> [What is expected]: The required output is the exact run of lines below that opens at the line with "theorem inDataCount (b" and closes at the line with "theorem regWrite (a".

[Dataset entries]
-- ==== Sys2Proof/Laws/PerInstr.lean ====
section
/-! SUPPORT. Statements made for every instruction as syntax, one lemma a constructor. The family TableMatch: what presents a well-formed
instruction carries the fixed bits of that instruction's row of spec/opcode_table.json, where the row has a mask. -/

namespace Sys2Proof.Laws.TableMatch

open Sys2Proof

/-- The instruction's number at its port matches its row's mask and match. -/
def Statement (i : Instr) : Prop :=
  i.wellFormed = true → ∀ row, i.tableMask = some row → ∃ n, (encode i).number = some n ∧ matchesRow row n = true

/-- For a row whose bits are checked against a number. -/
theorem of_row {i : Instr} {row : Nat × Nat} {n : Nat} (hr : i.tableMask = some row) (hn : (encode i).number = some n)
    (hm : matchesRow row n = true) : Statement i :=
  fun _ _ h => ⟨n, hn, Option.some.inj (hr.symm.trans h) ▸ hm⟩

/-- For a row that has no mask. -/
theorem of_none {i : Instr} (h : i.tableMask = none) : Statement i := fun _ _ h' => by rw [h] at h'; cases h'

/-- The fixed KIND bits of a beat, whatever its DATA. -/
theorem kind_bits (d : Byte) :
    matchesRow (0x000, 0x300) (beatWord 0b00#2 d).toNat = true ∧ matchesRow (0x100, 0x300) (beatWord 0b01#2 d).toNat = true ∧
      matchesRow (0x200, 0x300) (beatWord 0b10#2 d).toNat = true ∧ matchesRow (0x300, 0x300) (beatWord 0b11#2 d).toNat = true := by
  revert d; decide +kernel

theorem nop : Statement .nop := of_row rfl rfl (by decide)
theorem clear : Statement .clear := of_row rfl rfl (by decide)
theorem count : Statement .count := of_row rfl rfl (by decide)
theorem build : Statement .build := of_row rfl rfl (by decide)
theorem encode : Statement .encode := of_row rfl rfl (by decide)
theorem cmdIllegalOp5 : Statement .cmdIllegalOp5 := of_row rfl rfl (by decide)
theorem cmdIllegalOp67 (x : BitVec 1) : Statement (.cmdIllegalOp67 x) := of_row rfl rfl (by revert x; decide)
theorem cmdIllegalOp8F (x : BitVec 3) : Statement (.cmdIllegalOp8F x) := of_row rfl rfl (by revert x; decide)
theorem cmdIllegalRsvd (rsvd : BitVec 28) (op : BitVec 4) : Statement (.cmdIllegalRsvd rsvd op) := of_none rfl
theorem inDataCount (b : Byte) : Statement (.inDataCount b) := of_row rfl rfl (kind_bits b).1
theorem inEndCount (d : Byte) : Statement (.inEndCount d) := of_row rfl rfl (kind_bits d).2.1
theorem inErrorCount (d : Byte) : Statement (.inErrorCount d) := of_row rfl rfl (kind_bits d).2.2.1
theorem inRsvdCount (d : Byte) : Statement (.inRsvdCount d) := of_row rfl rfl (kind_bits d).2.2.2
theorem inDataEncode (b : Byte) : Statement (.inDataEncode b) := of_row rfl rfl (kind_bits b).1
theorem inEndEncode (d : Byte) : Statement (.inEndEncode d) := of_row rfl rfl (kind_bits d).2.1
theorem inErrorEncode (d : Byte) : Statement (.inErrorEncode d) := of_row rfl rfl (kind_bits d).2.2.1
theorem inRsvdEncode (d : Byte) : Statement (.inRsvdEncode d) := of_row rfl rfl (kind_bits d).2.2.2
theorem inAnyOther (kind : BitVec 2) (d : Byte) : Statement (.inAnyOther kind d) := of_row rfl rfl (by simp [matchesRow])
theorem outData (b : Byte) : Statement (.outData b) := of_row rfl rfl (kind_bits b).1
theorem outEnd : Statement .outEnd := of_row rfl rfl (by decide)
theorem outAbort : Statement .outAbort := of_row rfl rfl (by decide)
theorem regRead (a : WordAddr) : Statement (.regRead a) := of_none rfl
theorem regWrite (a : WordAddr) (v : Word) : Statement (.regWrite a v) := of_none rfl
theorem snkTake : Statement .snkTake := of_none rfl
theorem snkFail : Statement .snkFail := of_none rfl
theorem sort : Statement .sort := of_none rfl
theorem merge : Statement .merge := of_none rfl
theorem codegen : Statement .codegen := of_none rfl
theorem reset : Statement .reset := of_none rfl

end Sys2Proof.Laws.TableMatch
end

> [Output for this task]:
theorem inDataCount (b : Byte) : Statement (.inDataCount b) := of_row rfl rfl (kind_bits b).1
theorem inEndCount (d : Byte) : Statement (.inEndCount d) := of_row rfl rfl (kind_bits d).2.1
theorem inErrorCount (d : Byte) : Statement (.inErrorCount d) := of_row rfl rfl (kind_bits d).2.2.1
theorem inRsvdCount (d : Byte) : Statement (.inRsvdCount d) := of_row rfl rfl (kind_bits d).2.2.2
theorem inDataEncode (b : Byte) : Statement (.inDataEncode b) := of_row rfl rfl (kind_bits b).1
theorem inEndEncode (d : Byte) : Statement (.inEndEncode d) := of_row rfl rfl (kind_bits d).2.1
theorem inErrorEncode (d : Byte) : Statement (.inErrorEncode d) := of_row rfl rfl (kind_bits d).2.2.1
theorem inRsvdEncode (d : Byte) : Statement (.inRsvdEncode d) := of_row rfl rfl (kind_bits d).2.2.2
theorem inAnyOther (kind : BitVec 2) (d : Byte) : Statement (.inAnyOther kind d) := of_row rfl rfl (by simp [matchesRow])
theorem outData (b : Byte) : Statement (.outData b) := of_row rfl rfl (kind_bits b).1
theorem outEnd : Statement .outEnd := of_row rfl rfl (by decide)
theorem outAbort : Statement .outAbort := of_row rfl rfl (by decide)
theorem regRead (a : WordAddr) : Statement (.regRead a) := of_none rfl
theorem regWrite (a : WordAddr) (v : Word) : Statement (.regWrite a v) := of_none rfl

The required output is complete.